Giles had supposedly been training him to redeem him and it could be read through this scene, fairly overtly, that this was also in heterosexuality. Therefore giving the slightly uncomfortable suggestion that being a gay man was wrong/evil (albeit "mushroomy evil") and made Andrew less worthy as a man.
However, Whedon explains that's not the case at all.
I agree to a certain extent. Gay guys did kind of get overlooked in the show, but, heck, it's primarily a feminist text. *Men* get a fairly short shrift. Xander's deeply flawed, Giles isn't much better and Angel, well...
It's sympathies are primarily with Buffy and Willow. I don't really have a problem with that.
I did read something recently that was interesting: Joss Whedon was 50/50 on placing Xander or Willow in a same sex relationship. It ended up being Willow primarily because Seth Green left the show.
Oh I'm not being anti-women or decrying the very positive portrayal of lesbians on the show (I loved Tara's introduction and think that particular story was really nicely done), but I just found the blindness towards gay men and how gay men were treated on the show very depressing in contrast.
I don't buy that rumour, heh. Wasn't there already a Willow / Xander / Oz / Cordelia thing in... season 2 or 3? When would this have happened? Just seems messy in terms of writing.
That was season three. Presumably Xander would have met someone in season 4, instead of Willow meeting Tara.
I do pretty much agree though. The season 8 comics haven't explored it either. I always thought the implied relationship between Angel and Spike was kind of interesting.
Oh, sorry.. thought you meant him getting together with Oz!
Bit of a shame they didn't give Xander much to do after 3. He barely met anyone at all in that 4th year.
Heh. Well I suppose if someone was just hanging around for years in your face it's likely that something of some definition is going to happen at some point...
My worry here is that you're maybe granting the author too much importance: What does it matter if his understanding here confirms yours (this character is gay) rather than another fan's (this character isn't gay)? Isn't part of the fun of engaging with a series like Buffy forming your own ideas about the characters and what they are 'really' like, especially in relation to queer readings.

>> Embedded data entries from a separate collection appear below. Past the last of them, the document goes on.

-- ==== Sys2Proof/Machine/Commands.lean ====
section
/-! DEFINITION. Commands (15_command_set.md R391 to R405, R414): their legality, their payload lengths, their execution and
replies, the packets that carry them, and what runs on between commands. -/

namespace Sys2Proof.Machine

/-! Legality (R414). -/

/-- The role of a path: 0 OWNER, 1 OBSERVER, 2 SERVICE, 3 the BMP, 4 firmware. -/
def State.pathRole (s : State) (p : Path) : Nat :=
  match p with
  | .sess k => s.roleOf k
  | .bmp => 3
  | .fw => 4

/-- IDLE or any state of a job. -/
def State.idleOrJob (s : State) : Bool := s.op = .idle || s.op.inJob

/-- The states in which an opcode is legal to a role, BOOT apart. -/
def State.opState (s : State) (op role : Nat) : Bool :=
  match op with
  | 0x0104 => s.job.defined && (s.op = .idle || (s.op.inJob && role = 1))
  | 0x0204 => s.calm
  | 0x0301 => s.op = .idle
  | 0x0302 => s.op = .idle
  | 0x0303 => s.op = .armed
  | 0x0304 => s.op = .running || s.op = .holding
  | 0x0305 => s.op.inJob
  | 0x0401 => (s.op = .idle || (s.op = .running && !s.job.scan)) && s.job.defined
  | 0x0402 => s.op = .idle
  | 0x0403 => s.op = .idle
  | 0x0404 => s.calm
  | 0x0405 => s.calm
  | 0x0501 => s.idleOrJob
  | 0x0502 => s.idleOrJob || s.op = .service
  | 0x0503 => s.idleOrJob
  | 0x0504 => s.idleOrJob
  | 0x0601 => s.idleOrJob || s.op = .service
  | 0x0602 => s.op = .service
  | 0x0701 => s.idleOrJob && s.job.defined
  | 0x0702 => s.idleOrJob || s.op = .service
  | 0x0703 => s.op = .running || s.op = .holding || s.op = .draining
  | 0x0801 => s.calm
  | 0x0802 => s.op = .idle
  | 0x0803 => s.op = .service && s.ops.update.isSome
  | 0x0804 => s.op = .service && s.ops.update.isSome
  | 0x0805 => s.calm || s.op = .faultHold
  | 0x0807 => s.calm
  | 0x0808 => s.op = .idle
  | 0x0809 => s.op = .service
  | 0x0901 => s.op = .idle
  | _ => true

/-- Path M in BOOT of a device whose firmware failed verification (17_security.md R438). -/
def State.recoveryPath (s : State) (p : Path) : Bool := s.op = .boot && p = .bmp && s.bit F.SEC_STATUS_RECOVERY

/-- Steps 5 to 7 of R397: the opcode, the role, the state; `stOk` where the command goes on. -/
def State.legal (s : State) (p : Path) (op : Nat) : Nat :=
  match opRoles op with
  | none => stBadOpcode
  | some roles =>
    let role := s.pathRole p
    if s.recoveryPath p then
      (if op = 0x0201 ∨ op = 0x0802 ∨ ((op = 0x0803 ∨ op = 0x0804) ∧ s.ops.update.isSome) then stOk else stState)
    else if !roles.contains role then stRole
    else if s.op = .boot ∧ p ≠ .fw then stState
    else if s.opState op role then stOk
    else stState

/-! Register commands (R403, R405). -/

/-- In recovery mode only the SYS and SEC blocks are read (17_security.md R438). -/
def recoveryReg (a : Nat) : Bool := decide (a < 0x10000) || (decide (0xD0000 ≤ a) && decide (a < 0xE0000))

/-- REG_READ. -/
def State.regReadCmd (s : State) (p : Path) (pl : List Byte) : CmdRes :=
  let as := (chunksOf 4 256 pl).map ofBe
  match (if s.recoveryPath p then indicesWhere (fun a => !recoveryReg a) 0 as else []) with
  | k :: _ => s.no stState (min 255 k)
  | [] =>
    match s.readList p as with
    | (s', vs, none) => s'.ok (vs.flatMap (be 4))
    | (_, _, some k) => s.no stBadParam k

/-- REG_WRITE. -/
def State.regWriteCmd (s : State) (p : Path) (pl : List Byte) : CmdRes :=
  let r := s.writeList p (pairsAt pl 0)
  if r.2.1 = stOk then r.1.ok else s.no r.2.1 r.2.2

/-- REG_MODIFY. -/
def State.regModifyCmd (s : State) (p : Path) (pl : List Byte) : CmdRes :=
  let r := s.modify p (beAt pl 0 4) (beAt pl 4 4) (beAt pl 8 4)
  if r.2.1 = stOk then r.1.ok (be 4 r.2.2) else s.no r.2.1

/-- ATTEST (17_security.md R441, R442). -/
def State.attestCmd (s : State) (pl : List Byte) : CmdRes :=
  match s.attest pl with
  | (s', some r) => s'.ok r
  | (_, none) => s.no stFault

/-! Execution (R399 to R401). -/

/-- Step 9 on: the command itself. SESSION_OPEN on an open session answers AUTH (14_host_network.md R371). -/
def State.runOp (s : State) (p : Path) (op : Nat) (pl : List Byte) : CmdRes :=
  match op with
  | 0x0101 => s.no stAuth
  | 0x0102 => s.closeCheck p pl
  | 0x0103 => s.attestCmd pl
  | 0x0104 => s.reserveBw p pl
  | 0x0201 => s.regReadCmd p pl
  | 0x0202 => s.regWriteCmd p pl
  | 0x0203 => s.regModifyCmd p pl
  | 0x0204 => s.tileBroadcast p pl
  | 0x0301 => s.jobDefine pl
  | 0x0302 => s.jobArm p
  | 0x0303 => s.jobStart p
  | 0x0304 => s.jobStop
  | 0x0305 => s.jobAbort p
  | 0x0401 => s.calEquinox p
  | 0x0402 => s.calAlign p pl
  | 0x0403 => s.calThermal p pl
  | 0x0404 => s.coefLoad p pl
  | 0x0405 => s.coefSave pl
  | 0x0501 => s.moveQueue pl
  | 0x0502 => s.moveHalt pl
  | 0x0503 => s.homeCmd pl
  | 0x0504 => s.axisEnable pl
  | 0x0601 => s.lumSet pl
  | 0x0602 => s.lumDiag p pl
  | 0x0701 => s.refRasterPut p pl
  | 0x0702 => s.verdictConfig p pl
  | 0x0703 => s.statsRead p
  | 0x0801 => s.configStore
  | 0x0802 => s.fwBegin p pl
  | 0x0803 => s.fwChunk p pl
  | 0x0804 => s.fwCommit p
  | 0x0805 => s.dumpRead pl
  | 0x0806 => s.faultLogRead pl
  | 0x0807 => s.bmvSubmit pl
  | 0x0808 => s.serviceBegin
  | 0x0809 => s.serviceEnd
  | 0x0901 => s.seasonSet pl
  | _ => s.no stBadOpcode

/-- The RSP segments of session `k` that are left when it closes go out before it ends (14_host_network.md R374). -/
def State.flushRsps (s : State) (k : Nat) : State :=
  (s.session k).tx.rsps.foldl (fun s r => s.sendRsp k r.port r) s

/-- The reply on its way out before what ends the session (18_power_startup.md R454, 17_security.md R438). -/
def State.flushPath (s : State) (p : Path) : State :=
  match p with
  | .sess k => s.flushRsps k
  | _ => s

/-- What follows the reply: a session closed (R374), Winter entered (R412), a recovered device restarted (17_security.md R438). -/
def State.afterReply (s : State) (p : Path) (op : Nat) (pl : List Byte) (r : Rsp) : State :=
  if r.status ≠ stOk then s
  else if op = 0x0102 then
    match closeTarget p pl with
    | some k => (s.flushRsps k).endSession k 1
    | none => s
  else if op = 0x0901 then (s.flushPath p).enterWinter
  else if op = 0x0804 ∧ s.op = .boot then (s.flushPath p).resetKeep
  else s

/-- Steps 5 to 11 of R397 for the command whose header runs on a path. -/
def State.execOp (s : State) (p : Path) (op : Nat) (pl : List Byte) : State :=
  let st := s.legal p op
  if st ≠ stOk then s.sendReply p (rspErr st 0)
  else if !opLenOk op p pl then s.sendReply p (rspErr stBadLength 0)
  else
    match s.runOp p op pl with
    | (s', some r) => (s'.sendReply p r).afterReply p op pl r
    | (s', none) => s'

/-- A command with header `h` begins on a path (R400). -/
def State.beginCmd (s : State) (p : Path) (h : Hdr) (pl : List Byte) : State :=
  (s.modCmd p (fun c => { c with run := some h })).execOp p h.op pl

/-- A path exists: an open session, the BMP, firmware. -/
def State.pathOpen (s : State) (p : Path) : Bool :=
  match p with
  | .sess k => s.sessOpen k
  | _ => true

/-- A command given to a path that is free (R401): a session's next command waits for the reply of its previous one. -/
def State.rowCommand (s : State) (p : Path) (op : Nat) (pl : List Byte) : State :=
  if s.asleep || !s.pathOpen p || (s.cmd p).run.isSome then s
  else s.beginCmd p { op := op, direct := true } pl

/-! Packets (R391 to R397). -/

/-- The fields of a packet's header. -/
def pktLen (b : List Byte) : Nat := beAt b 6 2
def pktCseq (b : List Byte) : Nat := beAt b 8 4
def pktOp (b : List Byte) : Nat := beAt b 0 2
def pktSealed (b : List Byte) : Bool := bitAt (byteAt b 5) 1
def pktBody (b : List Byte) : List Byte := slice b 16 (pktLen b)

/-- The header that the reply echoes. -/
def pktHdr (b : List Byte) (port : Nat) : Hdr :=
  { op := pktOp b, tag := beAt b 2 2, sess := byteAt b 4, cseq := pktCseq b, port := port, direct := false }

/-- Steps 1 to 3 of R397 under a key, for the SESSION that the packet must carry. -/
def pktCheck (key : Option (List Byte)) (b : List Byte) (sess : Nat) : Nat :=
  let l := b.take (16 + pktLen b)
  if 8192 < pktLen b ∨ b.length ≠ 32 + pktLen b then stBadLength
  else if pktSealed b ≠ key.isSome then stAuth
  else if b.drop (16 + pktLen b) ≠ pktTrailer key l then (if key.isSome then stAuth else stIntegrity)
  else if byteAt b 4 ≠ sess then (if sess = 0xFE then stBadParam else stAuth)
  else stOk

/-- A reply handed to a path's carrier without being kept: a refused packet (steps 1 to 4), or a kept reply again. -/
def State.replyNow (s : State) (p : Path) (h : Hdr) (key : Option (List Byte)) (r : Rsp) : State :=
  (s.emit (.reply p h.op r.status r.detail r.payload)).carry p h.port (replyChunks key h r)

/-- The kept reply of a repeat (R395). -/
def State.replyKept (s : State) (p : Path) (b : List Byte) (port : Nat) (x : Kept) : State :=
  let newest := ((s.cmd p).kept.head?).any (fun y => y.cseq = x.cseq) && (s.cmd p).run.isNone
  if x.chunks.length ≤ 1 then s.carry p port x.chunks
  else if newest then s.carry p port (x.chunks.drop (min (beAt b 14 2) (x.chunks.length - 1)))
  else s.replyNow p (pktHdr b port) (s.pathKey p) (rspErr stSequence 1)

/-- The key of a CMD segment's packet: phase 2 is never sealed (R392). -/
def State.cmdKey (s : State) (k seq : Nat) : Option (List Byte) := if seq = 1 then none else s.pathKey (.sess k)

/-- A repeat of a CMD segment (R375, R395): checked as R397 orders, then answered from what is kept. -/
def State.repeatCmd (s : State) (k : Nat) (b : List Byte) (seq port : Nat) : State :=
  let p := Path.sess k
  if b.length < 16 then s
  else
    let st := pktCheck (s.cmdKey k seq) b k
    if st ≠ stOk then s.replyNow p (pktHdr b port) (s.cmdKey k seq) (rspErr st 0)
    else if pktCseq b ≠ seq then s.replyNow p (pktHdr b port) (s.cmdKey k seq) (rspErr stSequence 0)
    else
      match (s.cmd p).kept.find? (fun x => x.cseq = seq) with
      | some x => s.replyKept p b port x
      | none => s

/-- A queued CMD segment whose turn has come (R375, R397). -/
def State.runSegment (s : State) (k : Nat) (c : QCmd) : State :=
  let p := Path.sess k
  let b := c.body
  if b.length < 16 then s
  else
    let key := s.cmdKey k c.seq
    let st := pktCheck key b k
    if st ≠ stOk then s.replyNow p (pktHdr b c.port) key (rspErr st 0)
    else if pktCseq b ≠ c.seq then s.replyNow p (pktHdr b c.port) key (rspErr stSequence 0)
    else s.beginCmd p (pktHdr b c.port) (pktBody b)

/-- The mailbox packet of the BMP whose turn has come (R394, R395, 16_management_buses.md R424). -/
def State.runPacket (s : State) (b : List Byte) : State :=
  let h := pktHdr b 0
  let c := s.cmd .bmp
  let st := pktCheck none b 0xFE
  if st ≠ stOk then s.replyNow .bmp h none (rspErr st 0)
  else
    match c.kept.find? (fun x => x.cseq = h.cseq) with
    | some x => s.replyKept .bmp b 0 x
    | none =>
      if c.anyOnce || h.cseq = c.next then
        (s.modCmd .bmp (fun c => { c with anyOnce := false, next := (h.cseq + 1) % 2 ^ 32 })).beginCmd .bmp h (pktBody b)
      else s.replyNow .bmp h none (rspErr stSequence 0)

/-- The command at the head of a path's queue, when the path is free. -/
def State.headOf (s : State) (p : Path) : Option QCmd :=
  let c := s.cmd p
  if c.run.isSome then none
  else
    match p with
    | .sess _ => c.queue.find? (fun q => q.seq = c.next)
    | _ => c.queue.head?

/-- The head of a path's queue runs. -/
def State.runHead (s : State) (p : Path) (q : QCmd) : State :=
  let s := s.modCmd p (fun c => { c with queue := c.queue.filter (fun x => x.seq ≠ q.seq),
                                         next := match p with
                                           | .sess _ => (q.seq + 1) % 2 ^ 32
                                           | _ => c.next })
  match p with
  | .sess k => s.runSegment k q
  | _ => s.runPacket q.body

/-- The paths of sessions and the BMP. -/
def allPaths : List Path := (List.range 8).map Path.sess ++ [.bmp]

/-- The first path with a command to run. -/
def State.readyPath (s : State) : Option (Path × QCmd) := allPaths.findSome? (fun p => (s.headOf p).map (fun q => (p, q)))

/-- Queued commands run one after the other, at most `fuel` of them. -/
def State.runQueues : Nat → State → State
  | 0, s => s
  | n + 1, s =>
    match s.readyPath with
    | none => s
    | some (p, q) => State.runQueues n (s.runHead p q)

/-! What runs on between commands (R400). -/

/-- An output line can be produced now (07_alignment_seams.md R193). -/
def State.canProduce (s : State) : Bool := s.producing && s.lineNext.any (fun n => !s.beyond n && s.inputsIn n)

/-- DRAINING has nothing more to take in: no exposure is open, no frame awaited, no line to be produced or judged. -/
def State.drainedIn (s : State) : Bool :=
  s.sched.cur.isNone && s.sched.expo.isNone && s.lanes.all (fun l => l.slot.isNone) && !s.canProduce && s.prod.tree.isEmpty

/-- DRAINING ends in IDLE once every open session has resolved every line (01_system_overview.md R19). -/
def State.drainCheck (s : State) : State :=
  if s.op = .draining ∧ s.drainedIn then
    let s := s.flushBins.pruneElastic
    if s.openSessions.all (fun k => (s.session k).tx.unresolved.isEmpty) then s.enterIdle else s
  else s

/-- Every operation in progress as far as it has come. -/
def State.pollOps (s : State) : State :=
  s.armProgress.eqxProgress.alignProgress.abortProgress.startProgress.diagProgress.bootProgress.serviceLost.drainCheck

/-- Nothing runs on: no queued command can run and no operation is in progress. -/
def State.quiet (s : State) : Bool :=
  s.readyPath.isNone && s.ops.arm.isNone && s.ops.eqx.isNone && s.ops.align.isNone && s.ops.abort.isNone && s.ops.startWait.isNone && s.ops.diag.isNone
    && !s.ops.bootWait && s.op ≠ .draining && ((s.op ≠ .service && !s.bmvUsed) || s.serviceOpen)

/-- The block between commands: operations in progress go on, queued commands run, and operations they started go on. -/
def settle (s : State) : State :=
  if s.quiet then s else ((State.runQueues 136 s.pollOps).pollOps)

end Sys2Proof.Machine
end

To an extent perhaps and certainly in the case of a show like Smallville, for example.
But here the creator of the character and chief head of the show is saying that HIS character is gay. That makes it more valid than fan speculation. It's canon.
So the same would apply, in reverse, to a situation where the fans have speculated a character in a show is gay and its creator has denied that? Because then I think that's going to limit any search for gay characters in older media.
For example - and I don't know if this is the case - suppose George Takei says his portrayal of Sulu was influenced by his sexuality, that the crew of the Enterprise might have been multi-ethnic but it was otherwise heterosexual, but Gene Roddenberry were to have made no mention of Sulu's gayness?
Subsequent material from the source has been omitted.